La chanson et l’espace
Le journaliste londonien Simon Reynolds compile ses articles et raconte 25 ans de rock et de hip-hop. Bring The Noise : une histoire de va-et-vient et de trafics d’influences.
Pas de longs papiers sur Aphex Twin (même si Richard D. James, incontournable, est présent dans l’ouvrage) ou sur Saint Etienne – artistes que Reynolds vénère –, mais une collection d’articles (issus de Melody Maker, essentiellement, mais aussi The Wire ou New Yorker) qu’il commente, parfois plus de vingt ans plus tard.
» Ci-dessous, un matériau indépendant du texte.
/-- The model's tests of a frame are R28's. -/
theorem frameTests_iff (cs : List RxChar) :
    (frameComplete cs && followerType (cs.map RxChar.byte) && marksGood cs && cs.all (fun c => !c.framing) &&
      lineCheckGood (cs.map RxChar.byte)) = true ↔ FrameSound cs := by
  simp only [Bool.and_eq_true, frameComplete_iff, followerType_iff]
  have marks : marksGood cs = true ↔ ∃ a rest, cs = a :: rest ∧ a.marked = true ∧ ∀ c ∈ rest, c.marked = false := by
    cases cs with
    | nil => simp [marksGood]
    | cons a rest => simp [marksGood]
  have framing : cs.all (fun c => !c.framing) = true ↔ ∀ c ∈ cs, c.framing = false := by simp
  have long : FrameFull cs → (cs.map RxChar.byte)[1]? = some 0x32 ∨ (cs.map RxChar.byte)[1]? = some 0x35 → 8 ≤ cs.length := by
    intro full type
    obtain ⟨bs, -, ⟨-, -, h⟩ | ⟨-, -, h⟩ | ⟨-, -, h⟩⟩ := follower_full full type <;> omega
  have check : 8 ≤ cs.length → (lineCheckGood (cs.map RxChar.byte) = true ↔ ∃ (address check : Byte) (covered : List Byte),
      cs.map RxChar.byte = address :: covered ++ [check] ∧ crc8 covered = check) := by
    intro h
    have hl : 8 ≤ (cs.map RxChar.byte).length := by simpa using h
    generalize cs.map RxChar.byte = bs at hl
    have whole : ∀ (a c : Byte) (l : List Byte), lineCheckGood (a :: l ++ [c]) = true ↔ crc8 l = c := by
      intro a c l
      unfold lineCheckGood
      rw [List.getLastD_eq_getLast?, List.getLast?_concat, List.cons_append, List.drop_one, List.tail_cons,
        List.dropLast_concat]
      simp
    constructor
    · intro e
      rcases bs with _ | ⟨a, rest⟩
      · simp at hl
      · rcases List.eq_nil_or_concat rest with rfl | ⟨l, c, rfl⟩
        · simp at hl
        · exact ⟨a, c, l, by simp, (whole a c l).1 (by simpa using e)⟩
    · rintro ⟨a, c, l, h, hc⟩
      rw [h]
      exact (whole a c l).2 hc
  constructor
  · rintro ⟨⟨⟨⟨h1, h2⟩, h3⟩, h4⟩, h5⟩
    exact ⟨h1, h2, marks.1 h3, framing.1 h4, (check (long h1 h2)).1 h5⟩
  · rintro ⟨h1, h2, h3, h4, h5⟩
    exact ⟨⟨⟨⟨h1, h2⟩, marks.2 h3⟩, framing.2 h4⟩, (check (long h1 h2)).2 h5⟩

/-- The three shapes of a sound frame: an ANNOUNCE, a REPLY without a stamp request and one with (R186). -/
inductive FrameShape : List Byte → Prop where
  | announce (a c : Byte) (l : List Byte) (h : l.length = 4) : FrameShape ([a, 0x35, 8] ++ l ++ [c])
  | plain (a x f c : Byte) (l : List Byte) (h : l.length = 20) : FrameShape ([a, 0x32, 26, x, f] ++ l ++ [c])
  | asking (a x f d n c : Byte) (l : List Byte) (h : l.length = 20) : FrameShape ([a, 0x32, 28, x, f] ++ l ++ [d, n, c])

theorem frameShape {cs : List RxChar} (sound : FrameSound cs) : FrameShape (cs.map RxChar.byte) := by
  obtain ⟨bs, rfl, h⟩ := follower_full sound.full sound.type
  rw [show cs.length = (cs.map RxChar.byte).length by simp] at h
  generalize cs.map RxChar.byte = bs at h ⊢
  have snoc : ∀ (l : List Byte) (n : Nat), l.length = n + 1 → ∃ m c, l = m ++ [c] ∧ m.length = n := by
    intro l n hl
    rcases List.eq_nil_or_concat l with rfl | ⟨m, c, rfl⟩
    · simp at hl
    · exact ⟨m, c, by simp, by simpa using hl⟩
  rcases bs with _ | ⟨a, _ | ⟨t, _ | ⟨n, rest⟩⟩⟩
  · simp at h
  · simp at h
  · simp at h
  · simp only [List.getElem?_cons_succ, List.getElem?_cons_zero, Option.some.injEq, List.length_cons] at h
    rcases h with ⟨rfl, rfl, h⟩ | ⟨rfl, rfl, h⟩ | ⟨rfl, rfl, h⟩
    · rcases rest with _ | ⟨x, _ | ⟨f, rest⟩⟩
      · simp at h
      · simp at h
      · obtain ⟨l, c, rfl, hl⟩ := snoc rest 20 (by simpa using h)
        exact .plain a x f c l hl
    · rcases rest with _ | ⟨x, _ | ⟨f, rest⟩⟩
      · simp at h
      · simp at h
      · obtain ⟨l2, c, rfl, h2⟩ := snoc rest 22 (by simpa using h)
        obtain ⟨l1, n, rfl, h1⟩ := snoc l2 21 h2
        obtain ⟨l, d, rfl, h0⟩ := snoc l1 20 h1
        have := FrameShape.asking a x f d n c l h0
        simpa using this
    · obtain ⟨l, c, rfl, hl⟩ := snoc rest 4 (by simpa using h)
      exact .announce a c l hl

/-- The verdict on a sound frame, and on any other (R28, R187). -/
theorem judgeFrame_sound {cs : List RxChar} (h : FrameSound cs) : judgeFrame cs =
    if field (cs.map RxChar.byte) 1 1 = 0x35 then
      .announce (field (cs.map RxChar.byte) 0 1) (BitVec.ofNat 32 (field (cs.map RxChar.byte) 3 4))
    else if flag (cs.map RxChar.byte) 4 6 = (field (cs.map RxChar.byte) 2 1 == 28) then
      .reply (field (cs.map RxChar.byte) 0 1) (decodeReply (cs.map RxChar.byte))
    else .bad := by
  unfold judgeFrame
  dsimp only
  rw [if_pos ((frameTests_iff cs).2 h)]

theorem judgeFrame_unsound {cs : List RxChar} (h : ¬FrameSound cs) : judgeFrame cs = .bad := by
  unfold judgeFrame
  dsimp only
  rw [if_neg (fun k => h ((frameTests_iff cs).1 k))]

theorem flag_byte (l : List Byte) (off k : Nat) : flag l off k = (l.getD off 0).getLsbD k := by
  unfold flag
  rw [field_byte]
  rfl

/-- The fields of a REPLY are where R186 puts them. -/
theorem decodeReply_fields (a len x f : Byte) (l tail : List Byte) (h : l.length = 20) :
    decodeReply ([a, 0x32, len, x, f] ++ l ++ tail) =
      { txn := x, seq := f.setWidth 4, clockValid := f.getLsbD 4, wantPoll := f.getLsbD 5
        t2 := ⟨natOf (l.take 6), natOf ((l.drop 6).take 4)⟩, t3 := ⟨natOf ((l.drop 10).take 6), natOf ((l.drop 16).take 4)⟩
        ask := if f.getLsbD 6 then some (tail.getD 0 0, (tail.getD 1 0).toNat) else none } := by
  have e : ∀ off n, field ([a, 0x32, len, x, f] ++ l ++ tail) (off + 5) n = natOf (((l ++ tail).drop off).take n) :=
    fun _ _ => by simp [field]
  have into : ∀ off n, off + n ≤ 20 → ((l ++ tail).drop off).take n = (l.drop off).take n := by
    intro off n hn
    rw [List.drop_append_of_le_length (by omega), List.take_append_of_le_length (by simp; omega)]
  have past : ∀ k, field ([a, 0x32, len, x, f] ++ l ++ tail) (k + 25) 1 = (tail.getD k 0).toNat := by
    intro k
    rw [field_byte]
    simp [List.getD_eq_getElem?_getD, List.getElem?_append_right, h]
  unfold decodeReply timeField
  rw [flag_byte, flag_byte, flag_byte, field_byte, field_byte, e 0 6, e 6 4, e 10 6, e 16 4, past 0, past 1,
    into 0 6 (by decide), into 6 4 (by decide), into 10 6 (by decide), into 16 4 (by decide)]
  have low : BitVec.ofNat 4 (f.toNat % 16) = f.setWidth 4 :=
    BitVec.eq_of_toNat_eq (by rw [BitVec.toNat_ofNat, BitVec.toNat_setWidth]; omega)
  simp [low]

/-- The bytes of a REPLY's times are what its fields hold. -/
theorem times_bytes {l : List Byte} (h : l.length = 20) : bytesOf 6 (natOf (l.take 6)) ++ bytesOf 4 (natOf ((l.drop 6).take 4))
    ++ bytesOf 6 (natOf ((l.drop 10).take 6)) ++ bytesOf 4 (natOf ((l.drop 16).take 4)) = l := by
  have at' : ∀ (off n : Nat), off + n ≤ 20 → bytesOf n (natOf ((l.drop off).take n)) = (l.drop off).take n :=
    fun off n hn => bytesOf_field (by omega)
  have step : ∀ (off n : Nat), l.take off ++ (l.drop off).take n = l.take (off + n) := fun off n => List.take_add.symm
  have first := at' 0 6 (by decide)
  rw [List.drop_zero] at first
  rw [first, at' 6 4 (by decide), at' 10 6 (by decide), at' 16 4 (by decide), step, step, step, List.take_of_length_le (by omega)]

/-- A good ANNOUNCE is judged so, and nothing else is (R187). -/
theorem judgeFrame_announce (cs : List RxChar) (addr : Nat) (ident : BitVec 32) :
    judgeFrame cs = .announce addr ident ↔ GoodAnnounce addr ident cs := by
  constructor
  · intro h
    by_cases sound : FrameSound cs
    · rw [judgeFrame_sound sound] at h
      have shape := frameShape sound
      generalize e : cs.map RxChar.byte = bs at h shape
      cases shape with
      | announce a c l hl =>
        simp only [field_byte] at h
        have f : field ([a, 0x35, 8] ++ l ++ [c]) 3 4 = natOf l := by simp [field, hl]
        rw [f] at h
        simp only [List.cons_append, List.nil_append, List.getD_cons_zero, List.getD_cons_succ] at h
        injection h with h1 h2
        refine ⟨sound, ⟨c, ?_⟩, by rw [← h1]; exact a.isLt⟩
        have hn := natOf_below l
        rw [hl] at hn
        have hb := bytesOf_natOf l 0
        rw [hl, Nat.zero_mul, Nat.zero_add] at hb
        rw [e, ← h1, ← h2, BitVec.toNat_ofNat, Nat.mod_eq_of_lt (by omega), hb]
        simp
      | plain a x f c l hl =>
        exfalso
        rw [field_byte] at h
        simp at h
        split at h <;> cases h
      | asking a x f d n c l hl =>
        exfalso
        rw [field_byte] at h
        simp at h
        split at h <;> cases h
    · rw [judgeFrame_unsound sound] at h
      cases h
  · rintro ⟨sound, ⟨c, e⟩, ha⟩
    rw [judgeFrame_sound sound, e]
    have f : field ([BitVec.ofNat 8 addr, 0x35, 8] ++ bytesOf 4 ident.toNat ++ [c]) 3 4 = natOf (bytesOf 4 ident.toNat) := rfl
    rw [f, natOf_bytesOf 4 _ ident.isLt, field_byte, field_byte]
    simp [Nat.mod_eq_of_lt ha]

/-- A sound frame of type REPLY is good where its stamp request present bit goes with its length (R187). -/
theorem judgeFrame_type {cs : List RxChar} (sound : FrameSound cs) {a len x f : Byte} {rest : List Byte}
    (e : cs.map RxChar.byte = [a, 0x32, len, x, f] ++ rest) :
    judgeFrame cs = if f.getLsbD 6 = (len.toNat == 28) then .reply a.toNat (decodeReply (cs.map RxChar.byte)) else .bad := by
  rw [judgeFrame_sound sound, e, field_byte, field_byte, field_byte, flag_byte]
  simp

/-- A good REPLY is judged so, and nothing else is (R187). -/
theorem judgeFrame_reply (cs : List RxChar) (addr : Nat) (p : Reply) :
    judgeFrame cs = .reply addr p ↔ GoodReply addr p cs := by
  constructor
  · intro h
    by_cases sound : FrameSound cs
    · have shape := frameShape sound
      generalize e : cs.map RxChar.byte = bs at shape
      have seqBits : ∀ f : Byte, ∀ k, k < 4 → (f.setWidth 4).getLsbD k = f.getLsbD k :=
        fun f k hk => by simp [hk]
      have below : ∀ (l : List Byte) (n : Nat), l.length ≤ n → natOf l < 256 ^ n := fun l n hl =>
        Nat.lt_of_lt_of_le (natOf_below l) (Nat.pow_le_pow_right (by decide) hl)
      have times : ∀ l : List Byte, natOf (l.take 6) < 2 ^ 48 ∧ natOf ((l.drop 6).take 4) < 2 ^ 32 ∧
          natOf ((l.drop 10).take 6) < 2 ^ 48 ∧ natOf ((l.drop 16).take 4) < 2 ^ 32 := fun l =>
        ⟨below _ 6 (List.length_take_le _ _), below _ 4 (List.length_take_le _ _), below _ 6 (List.length_take_le _ _),
          below _ 4 (List.length_take_le _ _)⟩
      cases shape with
      | announce a c l hl =>
        rw [judgeFrame_sound sound, e, field_byte] at h
        simp at h
      | plain a x f c l hl =>
        rw [judgeFrame_type sound (e.trans (List.append_assoc ..)), e, decodeReply_fields _ _ _ _ _ _ hl] at h
        cases ask : f.getLsbD 6 with
        | true =>
          rw [if_neg (by rw [ask]; decide)] at h
          cases h
        | false =>
          simp only [ask] at h
          injection h with h1 h2
          subst h1 h2
          refine ⟨sound, ⟨f, c, ?_, seqBits f, rfl, rfl, ask.symm⟩, a.isLt, times l, fun x hx => by cases hx⟩
          have tb := times_bytes hl
          simp only [List.append_assoc] at tb
          simp [e, tb]
      | asking a x f d n c l hl =>
        rw [judgeFrame_type sound (e.trans (List.append_assoc ..)), e, decodeReply_fields _ _ _ _ _ _ hl] at h
        cases ask : f.getLsbD 6 with
        | false =>
          rw [if_neg (by rw [ask]; decide)] at h
          cases h
        | true =>
          simp only [ask] at h
          injection h with h1 h2
          subst h1 h2
          refine ⟨sound, ⟨f, c, ?_, seqBits f, rfl, rfl, ask.symm⟩, a.isLt, times l, fun x hx => ?_⟩
          · have tb := times_bytes hl
            simp only [List.append_assoc] at tb
            simp [e, tb]
          · cases hx
            exact n.isLt
    · rw [judgeFrame_unsound sound] at h
      cases h
  · rintro ⟨sound, ⟨f, c, e, seq, valid, want, ask⟩, ha, ⟨t1, t2, t3, t4⟩, count⟩
    obtain ⟨txn, sq, cv, wp, ⟨s2, n2⟩, ⟨s3, n3⟩, want'⟩ := p
    have sq' : f.setWidth 4 = sq := BitVec.eq_of_getLsbD_eq (fun k hk => by simp [hk, ← seq k hk])
    have hl : (bytesOf 6 s2 ++ bytesOf 4 n2 ++ bytesOf 6 s3 ++ bytesOf 4 n3).length = 20 := rfl
    have e1 := natOf_bytesOf 6 s2 t1
    have e2 := natOf_bytesOf 4 n2 t2
    have e3 := natOf_bytesOf 6 s3 t3
    have e4 := natOf_bytesOf 4 n3 t4
    have addr' : (BitVec.ofNat 8 addr).toNat = addr := by rw [BitVec.toNat_ofNat]; exact Nat.mod_eq_of_lt ha
    have decode : ∀ (len : Byte) (tail : List Byte),
        cs.map RxChar.byte = [BitVec.ofNat 8 addr, 0x32, len, txn, f] ++
          (bytesOf 6 s2 ++ bytesOf 4 n2 ++ bytesOf 6 s3 ++ bytesOf 4 n3) ++ tail → f.getLsbD 6 = (len.toNat == 28) →
        judgeFrame cs = .reply addr ⟨txn, sq, cv, wp, ⟨s2, n2⟩, ⟨s3, n3⟩,
          if f.getLsbD 6 then some (tail.getD 0 0, (tail.getD 1 0).toNat) else none⟩ := by
      intro len tail e' h6
      rw [judgeFrame_type sound (e'.trans (List.append_assoc ..)), if_pos h6, e', decodeReply_fields _ _ _ _ _ _ hl, sq', addr',
        ← valid, ← want]
      congr 2
      · exact congrArg₂ RowTime.mk e1 e2
      · exact congrArg₂ RowTime.mk e3 e4
    cases want' with
    | none =>
      have h6 : f.getLsbD 6 = false := ask.symm
      rw [decode 26 [c] (by simpa using e) h6, h6]
      rfl
    | some q =>
      obtain ⟨d, n⟩ := q
      have h6 : f.getLsbD 6 = true := ask.symm
      rw [decode 28 [d, BitVec.ofNat 8 n, c] (by simpa using e) h6, h6]
      have := count _ rfl
      simp [Nat.mod_eq_of_lt this]

/-- A frame is judged bad where R28 and R187 make it bad. -/
theorem judgeFrame_bad (cs : List RxChar) : judgeFrame cs = .bad ↔ BadFrame cs := by
  by_cases sound : FrameSound cs
  · have shape := frameShape sound
    have len : cs.length = (cs.map RxChar.byte).length := by simp
    unfold BadFrame
    simp only [sound, not_true, false_or]
    generalize e : cs.map RxChar.byte = bs at shape len
    cases shape with
    | announce a c l hl =>
      rw [judgeFrame_sound sound, e, field_byte]
      simp
    | plain a x f c l hl =>
      have len' : cs.length = 26 := by rw [len]; simp [hl]
      rw [judgeFrame_type sound (e.trans (List.append_assoc ..)), len']
      cases h : f.getLsbD 6 <;> simp_all
    | asking a x f d n c l hl =>
      have len' : cs.length = 28 := by rw [len]; simp [hl]
      rw [judgeFrame_type sound (e.trans (List.append_assoc ..)), len']
      cases h : f.getLsbD 6 <;> simp_all
  · simp [BadFrame, sound, judgeFrame_unsound sound]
Le journaliste livre un regard nouveau sur ces artistes et courants musicaux qu’il décortiquait à chaud : c’est notamment amusant de voir comment, en 1993, il peine à qualifier la jungle, style qui germait à peine.
Avec Bring the Noise, l’auteur de Rétromania « a passé au crible deux décennies d’interviews, de chroniques, de reportages et d’essais pour tracer le territoire des interactions entre la musique blanche et la musique noire – et tout spécialement la relation tour à tour funeste et fertile entre rock « hip » et hip-hop ». Celui qui n’a jamais voulu choisir entre les Smiths et Public Enemy pointe de la plume, tout au long d’un pavé de 650 pages, les relations et échanges « blanc sur noir » qui ont bien souvent été « le moteur du changement dans l’histoire de la pop ».
http://www.dailymotion.com/video/x1755g_the-stone-roses-fools-gold_music
Les influences de la musique noire sur la musique blanche et vice-versa, celles du mainstream sur l’underground, et inversement : « L’histoire du grand rock est cette région intermédiaire où coexistent l’expérimentation et l’accessibilité, la chanson et l’espace. » Bring the Noise est un manifeste qui se consulte également comme un dico hypersubjectif où l’on croise Beat Happening, usant « de l’incompétence comme d’un tremplin vers la gloire », Public Enemy et sa musique, « reproduction sonore fidèle d’un environnement social stressant et disharmonieux », ces « bâtards maladroits » de Stone Roses, groupe gavé de funk et de dub.
Le rock critic fait les louanges du « radotage » de Shaun Ryder (Happy Mondays) ou du « panache meurtrier » de Snoop Dog, il parle de M.I.A, de britpop ou encore de Vampire Weekend, groupe « cultivé et cosmopolite, calme et posé, prudent et soigné »… comme un certain Obama, remarque Simon Reynolds en cette fameuse (pour les musiciens et le politicien) année 2008.